Synopsys, a company committed to making OWASP a data-driven project, said that the release candidate for the 2017 revision — A7 Insufficient Attack Protection — is “an inappropriate and potentially dangerous addition to the 2017 OWASP Top 10 Application Security Risks list.”

According to a blog post by Jim Ivers, vice president of marketing at the Synopsys Software Integrity Group, one of the new vulnerabilities in the OWASP Top 10 2017 list is a “point of contention and represent a slippery slope departure from the Top 10’s original tenants of risk management,” he wrote.

“It is the position of Synopsys that software security technologies emerge and evolve rapidly. Therefore, it is prudent to resist including any elements that prescribe security controls, particular security testing, or particular security testing products in the Top 10 Application Security Risks list—as presented in the new revision. We believe that such prescriptive language may induce organizations to rely too heavily on any one technology; thus, leaving themselves vulnerable to attack, which is contrary to the spirit and intent of the list,” wrote Ivers.

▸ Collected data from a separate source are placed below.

/-! Check 10. -/

/-- Nodes of the graph of R130, by numbers of the model's own: tiles, FEED programs, LETTER pipelines, HATCH ends, and the
other stations and endpoints. -/
def streamNodes (im : Image) (x : StreamEntry) (producing : Bool) : List Nat :=
  let stn := if producing then x.prod else x.cons
  let l := x.localNo
  let byIndex (base : Nat) (q : List Bool) : List Nat := ((q.zipIdx).filter (·.1)).map fun p => base + p.2
  let other := [40000 + stn]
  let orOther (xs : List Nat) : List Nat := if xs.isEmpty then other else xs
  if stn < 0xE0 then [if producing then x.prodTile else x.consTile]
  else if stn = stnFeed then
    orOther (byIndex 10000 (im.feed.map fun f =>
      if producing then f.kind != 3 && f.stream == l else f.start == l || (f.kind == 3 && f.stream == l)))
  else if stn = stnLetter then
    orOther (byIndex 20000 (im.letter.map fun p =>
      p.kind == 0 && (if producing then p.outStream == l || p.copyStream == l else p.inStream == l)))
  else if stn = stnHatch then [100000 + 2 * l + b2n producing]
  else other

/-- Nodes that `fuel` steps along the edges reach from `seen`. -/
def reachNodes (edges : List (List Nat × List Nat)) : Nat → List Nat → List Nat
  | 0, seen => seen
  | fuel + 1, seen =>
    let more := (edges.filter fun e => e.1.any seen.contains).flatMap (·.2)
    let next := (seen ++ more).dedup
    if next.length = seen.length then seen else reachNodes edges fuel next

/-- The lowest local stream on a cycle (R130, R173), as its entry number. -/
def cycleAt (im : Image) : Option Nat :=
  let edges := im.streams.map fun x => (streamNodes im x true, streamNodes im x false)
  ((edges.zipIdx).find? fun p =>
    let back := reachNodes edges (edges.length + 1) p.1.2
    p.1.1.any back.contains).map (·.2)

/-- One stream against R165 and what R166 says of the entry itself. -/
def streamOk (b : Bytes) (d : List DirEnt) (im : Image) (k : Nat) (x : StreamEntry) : Bool :=
  let e := slice (secOf b d 2 0) (32 * k) 32
  let station (n : Nat) : Bool := decide (0xE8 ≤ n) || im.stations.any fun q => q.number == n
  let queued := (decide (0xE0 ≤ x.cons) && decide (x.cons ≤ 0xE7)) || x.cons == stnResult || x.cons == stnHatch
  x.localNo == k + 1 && (dataLines x.format).isSome && decide (x.shape ≤ 1) && (dataLines x.srcFmt).isSome &&
  zeroAt e 13 1 && zeroAt e 18 2 && zeroAt e 24 8 &&
  (x.srcFmt == x.format || x.prod == stnFeed || x.prod == stnAdmit) &&
  (if x.format = 0x08 ∧ x.srcFmt ≠ 0x08 then decide (x.grid < im.grids.length) else x.grid == 0xFF) &&
  x.prod != 0xFF && x.cons != 0xFF && x.prod != stnResult && x.cons != stnAdmit && station x.prod && station x.cons &&
  (if x.prod < 0xE0 then ((im.tiles[x.prodTile]?).map fun t => t.station == x.prod).getD false else x.prodTile == 0xFFFF) &&
  (if x.cons < 0xE0 then
    decide (x.consBuf < 31) && ((im.tiles[x.consTile]?).map fun t => t.station == x.cons).getD false
   else x.consTile == 0xFFFF && x.consBuf == 0xFF) &&
  (if queued then
    decide (1 ≤ x.queueSlots) && decide (x.queueSlots ≤ 4096) && regionIs im x.queueRegion fun r => r.kind == 1
   else x.queueSlots == 0 && x.queueRegion == 0xFFFF) &&
  (if x.prod = stnHatch ∨ x.cons = stnHatch then decide (u32 e 20 < 2 ^ 28) && bitsAt (u32 e 20) 6 10 == 0
   else zeroAt e 20 4)

/-- Check 10: streams (R129, R130, R140, R165, R166). -/
def check10 (b : Bytes) (d : List DirEnt) (im : Image) : Option Where :=
  let sec := secNo d 2 0
  let held (r : Nat) : Nat := ((im.streams.filter fun x => x.queueRegion == r).map queueBytes).sum
  let limited (n : Nat) : Bool := decide (0xE0 ≤ n) && decide (n ≤ 0xE7)
  firstBad [
    fun _ => eachEntry sec im.streams (streamOk b d im),
    fun _ => eachEntry sec im.streams fun _ x =>
      x.queueRegion == 0xFFFF || regionIs im x.queueRegion fun r => decide (held x.queueRegion ≤ r.size),
    fun _ => eachEntry sec im.streams fun k x =>
      (!limited x.prod || decide ((im.streams.take k).countP (·.prod == x.prod) < 256)) &&
      (!limited x.cons || decide ((im.streams.take k).countP (·.cons == x.cons) < 256)),
    fun _ => (cycleAt im).map fun k => (sec, some k)]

Synopsys prepared an article as an official response to call for review of the latest revision of the OWASP Top 10, which was prepared by John Steven, senior director of Security Technology and Applied Research of the Synopsys Software Integrity Group.

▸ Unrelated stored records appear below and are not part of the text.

-- ==== Sys2Proof/Machine/Loader.lean ====
section
/-! DEFINITION. Plate-image loads and the model cache (R160, R170 to R175, R244 to R246). -/

namespace Sys2Proof.Machine

/-! The model cache. -/

/-- Bytes of the model cache (R244). -/
def cacheBytes : Nat := 12 * 2 ^ 30

def cacheFind (s : State) (id : BitVec 64) : Option (Nat × CacheEntry) := s.cache.find? fun p => p.2.imageId == id

/-- Whether an entry is in use (R244). -/
def cacheInUse (s : State) (k : Nat) (e : CacheEntry) : Bool :=
  s.ctxs.any fun p => (p.2.load.map fun l => l.imageId == e.imageId).getD false || (p.2.loaded.isSome && p.2.mcEntry == k)

/-- Evicts the least recently loaded entries that are neither in use nor pinned until `n` bytes and one entry fit; none
when they do not (R245). -/
def evict : Nat → State → Nat → Option State
  | 0, _, _ => none
  | fuel + 1, s, n =>
    if (s.cache.map fun p => p.2.bytes.length).sum + n ≤ cacheBytes ∧ s.cache.length < 64 then some s
    else
      let free := s.cache.filter fun p => !cacheInUse s p.1 p.2 && !p.2.pinned
      match free.foldl (fun best p => match best with
          | none => some p
          | some q => if p.2.lastLoad < q.2.lastLoad then some p else some q) none with
      | some p => evict fuel { s with cache := mapDrop s.cache p.1 } n
      | none => none

/-- An image is stored (R245): none of the two results when the entry that it would replace is in use, or when it does
not fit. -/
def storeImage (s : State) (b : Bytes) : Sum Nat State :=
  let id := BitVec.ofNat 64 (u64 b 16)
  let put (s : State) (k : Nat) (pin : Bool) : State :=
    { s with cache := mapPut s.cache k ⟨id, b, pin, false, s.cacheOrder + 1⟩, cacheOrder := s.cacheOrder + 1 }
  match cacheFind s id with
  | some (k, e) =>
    if cacheInUse s k e then .inl 0
    else match evict 65 { s with cache := mapDrop s.cache k } b.length with
      | some t => .inr (put t k e.pinned)
      | none => .inl 0x23
  | none =>
    match evict 65 s b.length with
    | some t => .inr (put t ((mapFree t.cache 0 64).getD 0) false)
    | none => .inl 0x23

/-- Whether the fields of an object record that every kind has are well formed (R413). -/
def recordOk (r : Bytes) (kind descBytes : Nat) : Bool :=
  r.length == 384 && u8 r 0 == kind && zeroAt r 2 6 && u64 r 8 % 4096 == 0 && u32 r 24 == descBytes && zeroAt r 28 4 &&
  zeroAt r (128 + descBytes) (256 - descBytes)

/-- IMAGE_STORE (R245, R411, R413, R436): an image of another member's namespace goes into that member's cache. -/
def execImageStore (cid : Nat) (record : Bytes) (s : State) : Host.Outcome State Fault Refusal :=
  .next <| adminCmd s cid false fun s =>
    let nsid := u8 record 1
    if !recordOk record 7 0 || !zeroAt record 32 96 then adminRefuse s cid .format
    else if nsid ≠ ownNsid s then
      if inFolio s && decide (1 ≤ nsid) && decide (nsid ≤ folioSize s) && inService s (nsid - 1) then
        onMembers s cid record fun s => adminDone s cid
      else adminRefuse s cid .format
    else match userRead s (u64 record 8) (u64 record 16) with
      | none => adminRefuse s cid .format
      | some (b, poison) =>
        if poison then adminRefuse s cid .poisoned
        else match storeImage s b with
          | .inl reason => adminRefuse s cid .format reason
          | .inr t => adminDone t cid

/-- A pin or unpin (R244). -/
def setPin (s : State) (cid : Nat) (id : BitVec 64) (pin : Bool) : State :=
  match cacheFind s id with
  | some (k, e) => adminDone { s with cache := mapPut s.cache k { e with pinned := pin } } cid
  | none => adminRefuse s cid .format

/-- CACHE_PIN with bit 8 set (R244). -/
def execCachePin (cid : Nat) (imageId : BitVec 64) (s : State) : Host.Outcome State Fault Refusal :=
  .next <| adminCmd s cid false fun s => setPin s cid imageId true

/-- CACHE_PIN with bit 8 clear (R244): an unpin of an entry that is not pinned has no effect. -/
def execCacheUnpin (cid : Nat) (imageId : BitVec 64) (s : State) : Host.Outcome State Fault Refusal :=
  .next <| adminCmd s cid false fun s => setPin s cid imageId false

/-! Starting a load. -/

/-- The load report (R173). -/
def writeReport (s : State) (c : Nat) (id : BitVec 64) (placement reason : Nat) (w : Where) (map : List Nat) : State :=
  updCtx s c fun x => { x with report := some ⟨id, placement, reason, w.1, w.2, s.time, map⟩ }

/-- A command's refusal, when the load came from a command. -/
def refuseLoad (s : State) (cid : Option Nat) (st : Status) (reason : Nat) : State :=
  match cid with
  | some cid => adminRefuse s cid st reason
  | none => s

/-- A load's refusal whose reason no rule fixes here: REASON is free (log entry 50). -/
def refuseFree (s : State) (cid : Option Nat) (c : Nat) (id : BitVec 64) : State :=
  let (k, s) := draw s 1
  refuseLoad (writeReport s c id 0xFF (Config.eventField 6 k % 256) (none, none) []) cid .format 0

/-- Whether a load comes from a command of the head's host, which the members carry out too (R436). -/
def askLoad (answer : Nat → Bool) (s : State) (cid : Option Nat) (c : Nat) (id : BitVec 64) : Bool × State :=
  if cid.isSome then askMembers answer s (leBytes 1 c ++ leBytes 8 id.toNat) else (false, s)

/-- The steps of a load up to its allocation (R170, R171, R174, R246). In a folio every member whose cache holds the image loads it, and when
any refuses the load is released on all; the head's own refusal is the lowest-numbered (R436). -/
def startLoad (s : State) (cid : Option Nat) (c : Nat) (id : BitVec 64) : State :=
  match cacheFind s id with
  | none =>
    let (held, s) := askLoad Config.farHolds s cid c id
    if !held then refuseLoad (writeReport s c id 0xFF 0x24 (none, none) []) cid .format 0x24
    else
      let (no, s) := askLoad Config.farRefuses s cid c id
      if no then refuseFree s cid c id else (cid.map (adminDone s)).getD s
  | some (k, e) =>
    match validate s c e.bytes e.validated with
    | some r =>
      let rid := if r.reason = 1 then 0 else BitVec.ofNat 64 (u64 e.bytes 16)
      refuseLoad (writeReport s c rid 0xFF r.reason r.loc []) cid (if r.protection then .protection else .format) r.reason
    | none =>
      let (no, s) := askLoad Config.farRefuses s cid c id
      if no then refuseFree { s with cache := mapPut s.cache k { e with validated := true } } cid c id else
      let s := { s with cache := mapPut s.cache k { e with validated := true, lastLoad := s.cacheOrder + 1 },
                        cacheOrder := s.cacheOrder + 1, allocOrder := s.allocOrder + 1 }
      let x := ctxOf s c
      let l : Load :=
        { cid := cid, imageId := id, image := imageOf e.bytes, phase := if x.st = .configured then .allocating else .draining,
          order := s.allocOrder, placement := 0xFF, tileMap := [], stationMap := [], regionPages := [], excluded := [],
          retried := false }
      setCtx s c { x with load := some l, st := if x.st = .configured then x.st else .replacing }

/-- Whether R235 allows a load command. -/
def mayLoad (x : Ctx) : Bool := x.st == .configured || x.st == .loaded || x.st == .running

/-- A load that R235 does not allow is refused with FORMAT: one that names no cached entry as R246 says; another has a report as every
refusal (R173), whose REASON no rule states: it is free (log entry 50). -/
def stateRefusal (s : State) (cid : Option Nat) (c : Nat) (id : BitVec 64) : State :=
  if (cacheFind s id).isNone then startLoad s cid c id else refuseFree s cid c id

/-- Loads that waited for an earlier one of the context (R175), taken in order of submission until one is in progress. -/
def nextLoads : Nat → State → Nat → State
  | 0, s, _ => s
  | fuel + 1, s, c =>
    let x := ctxOf s c
    match x.loadQueue with
    | [] => s
    | (cid, id) :: rest =>
      if x.load.isSome then s
      else
        let s := setCtx s c { x with loadQueue := rest }
        nextLoads fuel (if mayLoad x then startLoad s cid c id else stateRefusal s cid c id) c

/-- A load is submitted: it waits while one of the context is in progress (R175), and is refused where R235 does not allow
it. -/
def submitLoad (s : State) (cid : Option Nat) (c : Nat) (id : BitVec 64) : State :=
  let x := ctxOf s c
  if x.load.isSome then setCtx s c { x with loadQueue := x.loadQueue ++ [(cid, id)] }
  else if mayLoad x then startLoad s cid c id
  else stateRefusal s cid c id

/-- IMAGE_LOAD (R170 checks 1 to 13, R174 steps 1 and 2, R246). -/
def execImageLoad (cid ctx : Nat) (imageId : BitVec 64) (s : State) : Host.Outcome State Fault Refusal :=
  onUnit (decide (ctx < 16)) <| adminCmd s cid false fun s => submitLoad s (some cid) ctx imageId

/-! Allocation. -/

/-- Domains that a placement needs: those of its tiles, and PD18 when the image uses DECODE (R37, R38). -/
def placementDomains (im : Image) (ps : List Nat) : List Nat :=
  (ps.map tileDomain).dedup ++ if im.stations.any fun q => q.number == stnDecode then [18] else []

/-- The first condition of R160, with the share of R239. -/
def placementFits (s : State) (x : Ctx) (l : Load) (ps : List Nat) : Bool :=
  decide (ps.length ≤ x.tileLimit) &&
  ps.all fun p =>
    let t := tileOf s p
    t.role == .service && !t.placed && !l.excluded.contains p && bitSet x.halves (tileDomain p - 5) &&
    (t.st == .ready || (t.st == .off && !domainOn s (tileDomain p)))

/-- The second condition of R160: the domains still off can all be woken (R513). -/
def canWakeAll (s : State) (ds : List Nat) : Bool :=
  decide ((allocW s + ((ds.filter fun d => !domainOn s d).map domainW).sum) * 100 ≤ budgetW s * 94) ||
  ds.all (domainOn s)

/-- Station numbers that resident contexts and loads hold (R153). -/
def stationsHeld (s : State) : List Nat :=
  s.ctxs.flatMap fun p => ((p.2.loaded.map (·.stationMap)).getD []) ++ ((p.2.load.map (·.stationMap)).getD [])

/-- The lowest free module station numbers for an image's soft stations (R153). -/
def allotStations (s : State) (n : Nat) : List Nat :=
  let held := stationsHeld s
  ((List.range 0xE0).filter fun k => !held.contains k).take n

/-- Pages for the regions of an image, each zeroed and filled from its REGION_DATA (R167, R171). -/
def allotRegions (s : State) (c : Nat) (im : Image) : Option (SMap (List Nat) × State) :=
  (im.regions.filter fun r => r.source != 2).foldl (fun acc r =>
    acc.bind fun a =>
      (allocPages a.2 r.tier (ceilDiv r.size Config.pageBytes) (.region c r.id)).map fun p =>
        let s := p.1.foldl zeroPage p.2
        (mapPut a.1 r.id p.1, pagesWrite s p.1 0 (mapGet im.regionData r.id []) false)) (some ([], s))

/-- A load leaves: its tiles not in FAULT return to READY with no lists, and those in FAULT are retired (R172, R474); its
pages go back; the context has no plate image. -/
def dropLoad (s : State) (c : Nat) : State :=
  let s := freeTiles s (placedTiles s c)
  let s := freeWhere s fun u => match u with | .region c' _ => c' == c | _ => false
  let s := updCtx s c fun x => { x with load := none, loaded := none, mcEntry := 0 }
  dropIdleDomains { s with streams := mapFilter s.streams fun _ x => x.ctx != c }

According to Steven, Synopsys recommends “replacing proposed entry A7 with a defensible security risk prior to finalizing the new Top 10 list and making it generally available.”

“In general, we caution against including any elements that prescribe security controls or particular security testing in the Top 10 Application Security Risks list, as the newly proposed entries A7 and A10 do. We believe that such inclusions muddle the clarity and purpose of the OWASP Top 10 as well as reduce its utility,” wrote Steven in his article to OWASP.

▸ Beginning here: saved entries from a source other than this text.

-- ==== Sys2Proof/Machine/Letter.lean ====
section
/-! DEFINITION. ENCODE pipelines (R299 to R305) and writes into the host's result buffers (R200, R404). -/

namespace Sys2Proof.Machine

/-! ENCODE. -/

def Encode.empty : Encode := ⟨none, 0, [], none, [], 0, 0, 0, 0, []⟩

/-- What a text sheet makes of a pipeline: its state, the full token sheets it gives, and the counts of R318. -/
structure EncRun where
  e : Encode
  out : List (List Marked)
  ltr : LtrMon

/-- Words join the open token sheet; each 1,024 leave (R305). -/
def addWords : Nat → EncRun → List Marked → EncRun
  | 0, r, _ => r
  | fuel + 1, r, ws =>
    let all := r.e.words ++ ws
    if all.length < 1024 then { r with e := { r.e with words := all } }
    else addWords fuel { r with out := r.out ++ [all.take 1024], e := { r.e with words := [] } } (all.drop 1024)

/-- The words that are waiting leave. -/
def flushWords (r : EncRun) : EncRun :=
  if r.e.words.isEmpty then r else { r with out := r.out ++ [r.e.words], e := { r.e with words := [] } }

/-- Text tokens that a unit may have beside PREFIX and SUFFIX (R304). -/
def textMax (p : PipelineEntry) : Nat := p.maxTokens - p.preTok.toList.length - p.sufTok.toList.length

/-- The text tokens that the unit's bytes have newly decided join the words, and the substitutions and insertions are counted
(R303, R304, R318). -/
def progress (p : PipelineEntry) (v : Vocab) (ts : List Norm) (closed : Bool) (r : EncRun) : EncRun :=
  let (all, bad, ins) := unitTokens v ts closed r.e.text
  let toks := all.take (textMax p)
  let new := toks.drop r.e.decided
  let m := r.ltr
  let ltr : LtrMon :=
    { m with tokensOut := satAdd (ones 64) m.tokensOut new.length, replaced := satAdd (ones 32) m.replaced (bad - r.e.bad),
             streamSafe := satAdd 0xFFFF m.streamSafe (ins - r.e.ins) }
  let r := addWords (new.length + 2) r new
  { r with e := { r.e with decided := toks.length, bad := bad, ins := ins }, ltr := ltr }

/-- PREFIX and SUFFIX come from the image and from no sheet: they have no flags (log entry 140). -/
def plainWords (ws : List Nat) : List Marked := ws.map fun w => (w, 0)

/-- A unit of `n` bytes opens: PREFIX (R304). -/
def openUnit (p : PipelineEntry) (n : Nat) (r : EncRun) : EncRun :=
  let r := { r with e := { r.e with need := some n, countBuf := [], text := [], decided := 0, bad := 0, ins := 0 } }
  let pre := p.preTok.toList
  let r := addWords 3 r (plainWords pre)
  { r with ltr := { r.ltr with tokensOut := satAdd (ones 64) r.ltr.tokensOut pre.length } }

/-- A unit closes: the rest of its text, SUFFIX and the end word with the unit's flags (R304), which tell of all the sheets that the unit
comes from (R302). -/
def closeUnit (p : PipelineEntry) (v : Vocab) (ts : List Norm) (trunc : Bool) (r : EncRun) : EncRun :=
  let r := progress p v ts true r
  let cut := decide (textMax p < (unitTokens v ts true r.e.text).1.length)
  let word := 0xFF000000 + b2n (decide (0 < r.e.bad)) + 2 * b2n (decide (0 < r.e.ins)) + 4 * b2n cut + 8 * b2n trunc +
    16 * b2n (r.e.need == some 0)
  let suf := p.sufTok.toList
  let r := addWords 4 r (plainWords suf ++ [(word, r.e.marks)])
  { r with
    e := { r.e with need := none, text := [], decided := 0, bad := 0, ins := 0, marks := 0 }
    ltr := { r.ltr with
      tokensOut := satAdd (ones 64) r.ltr.tokensOut suf.length
      cut := satAdd 0xFF r.ltr.cut (b2n cut)
      trunc := satAdd 0xFF r.ltr.trunc (b2n trunc) } }

/-- The bytes of a sheet with FLAGS `f`, unit by unit (R299). -/
def encodeBytes (p : PipelineEntry) (v : Vocab) (ts : List Norm) (f : BitVec 16) : Nat → Bytes → EncRun → EncRun
  | 0, _, r => r
  | _ + 1, [], r => r
  | fuel + 1, bs, r =>
    let r := { r with e := { r.e with marks := r.e.marks ||| f } }
    match r.e.need with
    | none =>
      let k := 8 - r.e.countBuf.length
      let buf := r.e.countBuf ++ bs.take k
      if buf.length < 8 then { r with e := { r.e with countBuf := buf } }
      else
        let n := leNat buf
        let r := openUnit p n r
        encodeBytes p v ts f fuel (bs.drop k) (if n = 0 then closeUnit p v ts false r else r)
    | some n =>
      let k := n - r.e.text.length
      let r := { r with e := { r.e with text := r.e.text ++ (bs.take k).map fun b => (b, f) },
                        ltr := { r.ltr with bytesIn := satAdd (ones 64) r.ltr.bytesIn (min k bs.length) } }
      if bs.length < k then r else encodeBytes p v ts f fuel (bs.drop k) (closeUnit p v ts false r)

/-- Token sheets leave on OUT_STREAM and, an identical copy, on COPY_STREAM (R297, R305). -/
def emitTokens (s : State) (c : Nat) (p : PipelineEntry) (out : List (List Marked)) (tag : BitVec 32) (origin : BitVec 64) : State :=
  out.foldl (fun s o =>
    let sh := wordSheet (o.map (·.1)) (marksOf o) tag origin
    let s := emitLocal s c p.outStream sh
    if p.copyStream = 0 then s else emitLocal s c p.copyStream sh) s

/-- The ENCODE pipeline that takes a stream, with its vocabulary and its tables in byte order; unused NORM slots, 0xFF, name none (R297). -/
def encodePipe (s : State) (x : Stream) : Option (PipelineEntry × Vocab × List Norm) :=
  (ctxOf s x.ctx).loaded.bind fun l =>
    (l.image.letter.find? fun p => p.kind == 0 && p.inStream == x.localNo).bind fun p =>
      let norm (k : Nat) : Option Norm := (l.image.bound k 2).bind fun id => (s.norms.find? fun q => q.2.id == id).map (·.2)
      (l.image.bound p.vocab 0).bind fun id => (s.vocabs.find? fun q => q.2.id == id).map fun v =>
        (p, v.2, (p.norms.filter (· != 0xFF)).filterMap norm)

/-- Whether a further byte of a batch waits in LETTER's queue of stream `n` (R305). -/
def moreText (s : State) (n : Nat) (tag : BitVec 32) : Bool :=
  ((streamOf s n).map fun x => x.arrived.any fun sh => tagBatch sh.tag == tagBatch tag && sh.valid != 0).getD false

/-- LETTER takes a text sheet of stream `n` (R299 to R305). Its lanes wait for node reads a time that hangs on what the node cache holds, which
no rule states (R305, R318; log entry 139). -/
def letterSheet (s : State) (n : Nat) (x : Stream) (sh : Sheet) : State :=
  match encodePipe s x with
  | none => s
  | some (p, v, ts) =>
    let e := mapGet s.encodes n Encode.empty
    let other := (e.tag.map fun t => tagBatch t != tagBatch sh.tag).getD false
    let ltr := (ctxOf s x.ctx).ltr
    let r0 : EncRun := ⟨e, [], { ltr with missNs := satAdd (ones 64) ltr.missNs (Config.nodeWait s.freeCtr) }⟩
    let s := { s with freeCtr := s.freeCtr + 1 }
    let r0 := if other then flushWords (if e.need.isSome then closeUnit p v ts true r0 else r0) else r0
    let s := emitTokens s x.ctx p r0.out (e.tag.getD 0) e.origin
    let start : Encode := if other then Encode.empty else r0.e
    let bytes := sh.data.take sh.valid.toNat
    let r : EncRun := ⟨{ start with tag := some sh.tag, origin := sh.origin }, [], r0.ltr⟩
    let r := encodeBytes p v ts (sh.flags &&& 0xB) (2 * bytes.length + 2) bytes r
    let ended := r.e.need.isNone && r.e.countBuf.isEmpty && !moreText s n sh.tag
    let r := if r.e.need.isSome then progress p v ts false r else if ended then flushWords r else r
    let s := emitTokens s x.ctx p r.out sh.tag sh.origin
    updCtx { s with encodes := mapPut s.encodes n r.e } x.ctx fun x => { x with ltr := r.ltr }

/-! Result buffers. -/

/-- Window pages that bytes [off, off + n) of the window touch. -/
def windowPages (off n : Nat) : List Nat := pagesTouched off n

/-- Whether every page of [off, off + n) is mapped and given to context `c` (R17, R403). -/
def windowOwned (s : State) (c off n : Nat) : Bool :=
  (windowPages off n).all fun w => ((mapFind s.host.window w).map fun p => p.owner == c).getD false

/-- The device address of a window byte, when its page is mapped. -/
def windowAddr (s : State) (off : Nat) : Option Nat :=
  (mapFind s.host.window (off / Config.pageBytes)).map fun p => p.page * Config.pageBytes + off % Config.pageBytes

/-- A record's bytes for the window from `off`, a multiple of 64: each line waits for the answer to its back-invalidate
snoop (R404). -/
def windowWrite (s : State) (off : Nat) (bs : Bytes) (poison : Bool) (rid : Option Nat) : State :=
  ((pieces 64 bs).zipIdx).foldl (fun s p =>
    match windowAddr s (off + 64 * p.2) with
    | some a => { s with host.snoops := s.host.snoops ++ [⟨a / 64, p.1, poison, rid⟩] }
    | none => s) s

/-- Whether a request's records are visible: no line of theirs waits (R200, R404). -/
def recordsVisible (s : State) (rid : Nat) : Bool := !(s.host.snoops.any fun x => x.rid == some rid)

end Sys2Proof.Machine
end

One of the main issues with the A7 addition is that if the proposed A7 were to be re-worded as risk, it is unclear which we are considering, said Steven. For instance, it could be risk resulting from: Process and other organizational gaps resulting in a security initiative’s lack of patching capabilities; or control-centric gaps resulting in failure of an application to exhibit an emergent behavior coined “attack protection.”

Steven and Synopsys invites other organizations and individuals to consider their position and provide comments regarding the new language to OWASP, by the June 30 deadline. OWASP plans to release the final public release of the OWASP Top 10 2017 in July or August 2017 after the public comment period ends on June 30.